> [INSTRUCTIONS FOR THE TASK]: A verbatim copy of the data below is the required output.

[EXERCISE MATERIALS Boundary: Start]

/-- R121 (that the slot keeps its value is decision D19, log 18): Return lowers `SP` and loads `PC` from the newest slot,
everything else unchanged, the slots too; with an empty stack it fails. -/
def Obligations.ReturnPopsPc : Prop :=
  ∀ s : State,
    (∀ k : Fin Config.stackDepth, s.sp.val = k.val + 1 → ∃ t, exec .ret s = .next t ∧ t.pc = s.stack[k.val] ∧
      t.sp.val = k.val ∧ (∀ j : Fin Config.stackDepth, t.stack[j.val] = s.stack[j.val]) ∧
      KeepsRegistersBut [] s t ∧ KeepsMemory s t ∧ KeepsScreen s t ∧ KeepsTimers s t ∧ KeepsHidden s t ∧ t.i = s.i) ∧
    (s.sp.val = 0 → exec .ret s = .fault .callStackEmpty)

/-- R125 (marked derived by the spec): a Return from the stack that a Call left comes back to the instruction after the
Call, at the depth before it. -/
def Obligations.ReturnUndoesCall : Prop :=
  ∀ (nnn : Addr) (s t u : State), exec (.call nnn) s = .next t → u.stack = t.stack → u.sp = t.sp →
    ∃ w, exec .ret u = .next w ∧ w.pc = s.pc ∧ w.sp = s.sp

/-- R124 (the bound is decision D17, log 16): JumpRelative goes to `nnn + V[0]` when that is below 4096, everything else
unchanged, and fails otherwise; the sum never wraps. -/
def Obligations.JumpRelativeAddsRegisterZero : Prop :=
  ∀ (nnn : Addr) (s : State),
    (nnn.toNat + (readV s 0).toNat < 4096 → ∃ t, exec (.jumpRelative nnn) s = .next t ∧
      t.pc.toNat = nnn.toNat + (readV s 0).toNat ∧ RegisterFrame [] s t) ∧
    (4096 ≤ nnn.toNat + (readV s 0).toNat → exec (.jumpRelative nnn) s = .fault .memoryAccessError)

/-- R204: Call at `SP = 32` fails with CallStackDepthExceeded and Return at `SP = 0` with CallStackEmpty; nothing else
raises either; a step that raises one leaves `PC` at the address after the instruction, and `STACK` and `SP` unchanged. -/
def Obligations.CallStackErrors : Prop :=
  (∀ (s : State) (nnn : Addr), s.sp.val = 32 → exec (.call nnn) s = .fault .callStackDepthExceeded) ∧
  (∀ s : State, s.sp.val = 0 → exec .ret s = .fault .callStackEmpty) ∧
  (∀ (s : State) (i : Instr), exec i s = .fault .callStackDepthExceeded → (∃ nnn, i = .call nnn) ∧ s.sp.val = 32) ∧
  (∀ (s : State) (i : Instr), exec i s = .fault .callStackEmpty → i = .ret ∧ s.sp.val = 0) ∧
  (∀ (s : State) (e : Fault), e = .callStackDepthExceeded ∨ e = .callStackEmpty → step s = .fault e →
    ∃ u, runCommand .step s = (u, .error e) ∧ u.pc = s.pc + 2 ∧ KeepsStack s u)

/-! ## Skips (42_skips.md) -/

/-- R131, R132, R134 (the distance 2 is decision D20, log 19; the low nibble of class 9 is D6, log 5): each compares full
8-bit values and, when the comparison holds, moves `PC` by a further 2; nothing else changes and nothing is raised. -/
def Obligations.SkipsCompareAndSkip : Prop :=
  (∀ (x : Reg) (kk : Byte),
    decodeWord (BitVec.ofNat 16 (0x3000 + x.val * 256 + kk.toNat)) = .ok (.skipIfEqualValue x kk) ∧
    decodeWord (BitVec.ofNat 16 (0x4000 + x.val * 256 + kk.toNat)) = .ok (.skipIfNotEqualValue x kk)) ∧
  (∀ (x y : Reg) (n : Fin 16),
    decodeWord (BitVec.ofNat 16 (0x9000 + x.val * 256 + y.val * 16 + n.val)) = .ok (.skipIfNotEqualRegister x y)) ∧
  (∀ (x : Reg) (kk : Byte) (s : State),
    (∃ t, exec (.skipIfEqualValue x kk) s = .next t ∧
      t.pc = (if (readV s x).toNat = kk.toNat then s.pc + 2 else s.pc) ∧ RegisterFrame [] s t) ∧
    (∃ t, exec (.skipIfNotEqualValue x kk) s = .next t ∧
      t.pc = (if (readV s x).toNat = kk.toNat then s.pc else s.pc + 2) ∧ RegisterFrame [] s t)) ∧
  (∀ (x y : Reg) (s : State),
    ∃ t, exec (.skipIfNotEqualRegister x y) s = .next t ∧
      t.pc = (if (readV s x).toNat = (readV s y).toNat then s.pc else s.pc + 2) ∧ RegisterFrame [] s t)

/-- R133, with the low nibble of class 5 ignored (decision D6, log 5) and the distance 2 (D20, log 19):
SkipIfEqualRegister; `x = y` always skips. -/
def Obligations.SkipIfEqualRegisterCompares : Prop :=
  ∀ (x y : Reg),
    (∀ n : Fin 16,
      decodeWord (BitVec.ofNat 16 (0x5000 + x.val * 256 + y.val * 16 + n.val)) = .ok (.skipIfEqualRegister x y)) ∧
    ∀ s : State, ∃ t, exec (.skipIfEqualRegister x y) s = .next t ∧
      t.pc = (if (readV s x).toNat = (readV s y).toNat then s.pc + 2 else s.pc) ∧ RegisterFrame [] s t ∧
      (x = y → t.pc = s.pc + 2)

/-! ## Arithmetic (43_alu.md) -/

/-- R141, R143 to R146 (that `V[15]` is left alone is decision D10, log 9): the five instructions that write `V[x]` and no
flag; the bitwise results as numbers. -/
def Obligations.LoadCopyAndLogicResults : Prop :=
  ∀ (x y : Reg) (kk : Byte) (s : State),
    (∃ t, exec (.loadValue x kk) s = .next t ∧ readV t x = kk ∧ t.pc = s.pc ∧ RegisterFrame [x] s t) ∧
    (∃ t, exec (.copy x y) s = .next t ∧ readV t x = readV s y ∧ t.pc = s.pc ∧ RegisterFrame [x] s t) ∧
    (∃ t, exec (.or x y) s = .next t ∧ (readV t x).toNat = (readV s x).toNat ||| (readV s y).toNat ∧ t.pc = s.pc ∧
      RegisterFrame [x] s t) ∧
    (∃ t, exec (.and x y) s = .next t ∧ (readV t x).toNat = (readV s x).toNat &&& (readV s y).toNat ∧ t.pc = s.pc ∧
      RegisterFrame [x] s t) ∧
    (∃ t, exec (.xor x y) s = .next t ∧ (readV t x).toNat = (readV s x).toNat ^^^ (readV s y).toNat ∧ t.pc = s.pc ∧
      RegisterFrame [x] s t)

[EXERCISE MATERIALS Boundary: End]

> [REPLY TO THE EXERCISE]:
/-- R121 (that the slot keeps its value is decision D19, log 18): Return lowers `SP` and loads `PC` from the newest slot,
everything else unchanged, the slots too; with an empty stack it fails. -/
def Obligations.ReturnPopsPc : Prop :=
  ∀ s : State,
    (∀ k : Fin Config.stackDepth, s.sp.val = k.val + 1 → ∃ t, exec .ret s = .next t ∧ t.pc = s.stack[k.val] ∧
      t.sp.val = k.val ∧ (∀ j : Fin Config.stackDepth, t.stack[j.val] = s.stack[j.val]) ∧
      KeepsRegistersBut [] s t ∧ KeepsMemory s t ∧ KeepsScreen s t ∧ KeepsTimers s t ∧ KeepsHidden s t ∧ t.i = s.i) ∧
    (s.sp.val = 0 → exec .ret s = .fault .callStackEmpty)

/-- R125 (marked derived by the spec): a Return from the stack that a Call left comes back to the instruction after the
Call, at the depth before it. -/
def Obligations.ReturnUndoesCall : Prop :=
  ∀ (nnn : Addr) (s t u : State), exec (.call nnn) s = .next t → u.stack = t.stack → u.sp = t.sp →
    ∃ w, exec .ret u = .next w ∧ w.pc = s.pc ∧ w.sp = s.sp

/-- R124 (the bound is decision D17, log 16): JumpRelative goes to `nnn + V[0]` when that is below 4096, everything else
unchanged, and fails otherwise; the sum never wraps. -/
def Obligations.JumpRelativeAddsRegisterZero : Prop :=
  ∀ (nnn : Addr) (s : State),
    (nnn.toNat + (readV s 0).toNat < 4096 → ∃ t, exec (.jumpRelative nnn) s = .next t ∧
      t.pc.toNat = nnn.toNat + (readV s 0).toNat ∧ RegisterFrame [] s t) ∧
    (4096 ≤ nnn.toNat + (readV s 0).toNat → exec (.jumpRelative nnn) s = .fault .memoryAccessError)

/-- R204: Call at `SP = 32` fails with CallStackDepthExceeded and Return at `SP = 0` with CallStackEmpty; nothing else
raises either; a step that raises one leaves `PC` at the address after the instruction, and `STACK` and `SP` unchanged. -/
def Obligations.CallStackErrors : Prop :=
  (∀ (s : State) (nnn : Addr), s.sp.val = 32 → exec (.call nnn) s = .fault .callStackDepthExceeded) ∧
  (∀ s : State, s.sp.val = 0 → exec .ret s = .fault .callStackEmpty) ∧
  (∀ (s : State) (i : Instr), exec i s = .fault .callStackDepthExceeded → (∃ nnn, i = .call nnn) ∧ s.sp.val = 32) ∧
  (∀ (s : State) (i : Instr), exec i s = .fault .callStackEmpty → i = .ret ∧ s.sp.val = 0) ∧
  (∀ (s : State) (e : Fault), e = .callStackDepthExceeded ∨ e = .callStackEmpty → step s = .fault e →
    ∃ u, runCommand .step s = (u, .error e) ∧ u.pc = s.pc + 2 ∧ KeepsStack s u)

/-! ## Skips (42_skips.md) -/

/-- R131, R132, R134 (the distance 2 is decision D20, log 19; the low nibble of class 9 is D6, log 5): each compares full
8-bit values and, when the comparison holds, moves `PC` by a further 2; nothing else changes and nothing is raised. -/
def Obligations.SkipsCompareAndSkip : Prop :=
  (∀ (x : Reg) (kk : Byte),
    decodeWord (BitVec.ofNat 16 (0x3000 + x.val * 256 + kk.toNat)) = .ok (.skipIfEqualValue x kk) ∧
    decodeWord (BitVec.ofNat 16 (0x4000 + x.val * 256 + kk.toNat)) = .ok (.skipIfNotEqualValue x kk)) ∧
  (∀ (x y : Reg) (n : Fin 16),
    decodeWord (BitVec.ofNat 16 (0x9000 + x.val * 256 + y.val * 16 + n.val)) = .ok (.skipIfNotEqualRegister x y)) ∧
  (∀ (x : Reg) (kk : Byte) (s : State),
    (∃ t, exec (.skipIfEqualValue x kk) s = .next t ∧
      t.pc = (if (readV s x).toNat = kk.toNat then s.pc + 2 else s.pc) ∧ RegisterFrame [] s t) ∧
    (∃ t, exec (.skipIfNotEqualValue x kk) s = .next t ∧
      t.pc = (if (readV s x).toNat = kk.toNat then s.pc else s.pc + 2) ∧ RegisterFrame [] s t)) ∧
  (∀ (x y : Reg) (s : State),
    ∃ t, exec (.skipIfNotEqualRegister x y) s = .next t ∧
      t.pc = (if (readV s x).toNat = (readV s y).toNat then s.pc else s.pc + 2) ∧ RegisterFrame [] s t)

/-- R133, with the low nibble of class 5 ignored (decision D6, log 5) and the distance 2 (D20, log 19):
SkipIfEqualRegister; `x = y` always skips. -/
def Obligations.SkipIfEqualRegisterCompares : Prop :=
  ∀ (x y : Reg),
    (∀ n : Fin 16,
      decodeWord (BitVec.ofNat 16 (0x5000 + x.val * 256 + y.val * 16 + n.val)) = .ok (.skipIfEqualRegister x y)) ∧
    ∀ s : State, ∃ t, exec (.skipIfEqualRegister x y) s = .next t ∧
      t.pc = (if (readV s x).toNat = (readV s y).toNat then s.pc + 2 else s.pc) ∧ RegisterFrame [] s t ∧
      (x = y → t.pc = s.pc + 2)

/-! ## Arithmetic (43_alu.md) -/

/-- R141, R143 to R146 (that `V[15]` is left alone is decision D10, log 9): the five instructions that write `V[x]` and no
flag; the bitwise results as numbers. -/
def Obligations.LoadCopyAndLogicResults : Prop :=
  ∀ (x y : Reg) (kk : Byte) (s : State),
    (∃ t, exec (.loadValue x kk) s = .next t ∧ readV t x = kk ∧ t.pc = s.pc ∧ RegisterFrame [x] s t) ∧
    (∃ t, exec (.copy x y) s = .next t ∧ readV t x = readV s y ∧ t.pc = s.pc ∧ RegisterFrame [x] s t) ∧
    (∃ t, exec (.or x y) s = .next t ∧ (readV t x).toNat = (readV s x).toNat ||| (readV s y).toNat ∧ t.pc = s.pc ∧
      RegisterFrame [x] s t) ∧
    (∃ t, exec (.and x y) s = .next t ∧ (readV t x).toNat = (readV s x).toNat &&& (readV s y).toNat ∧ t.pc = s.pc ∧
      RegisterFrame [x] s t) ∧
    (∃ t, exec (.xor x y) s = .next t ∧ (readV t x).toNat = (readV s x).toNat ^^^ (readV s y).toNat ∧ t.pc = s.pc ∧
      RegisterFrame [x] s t)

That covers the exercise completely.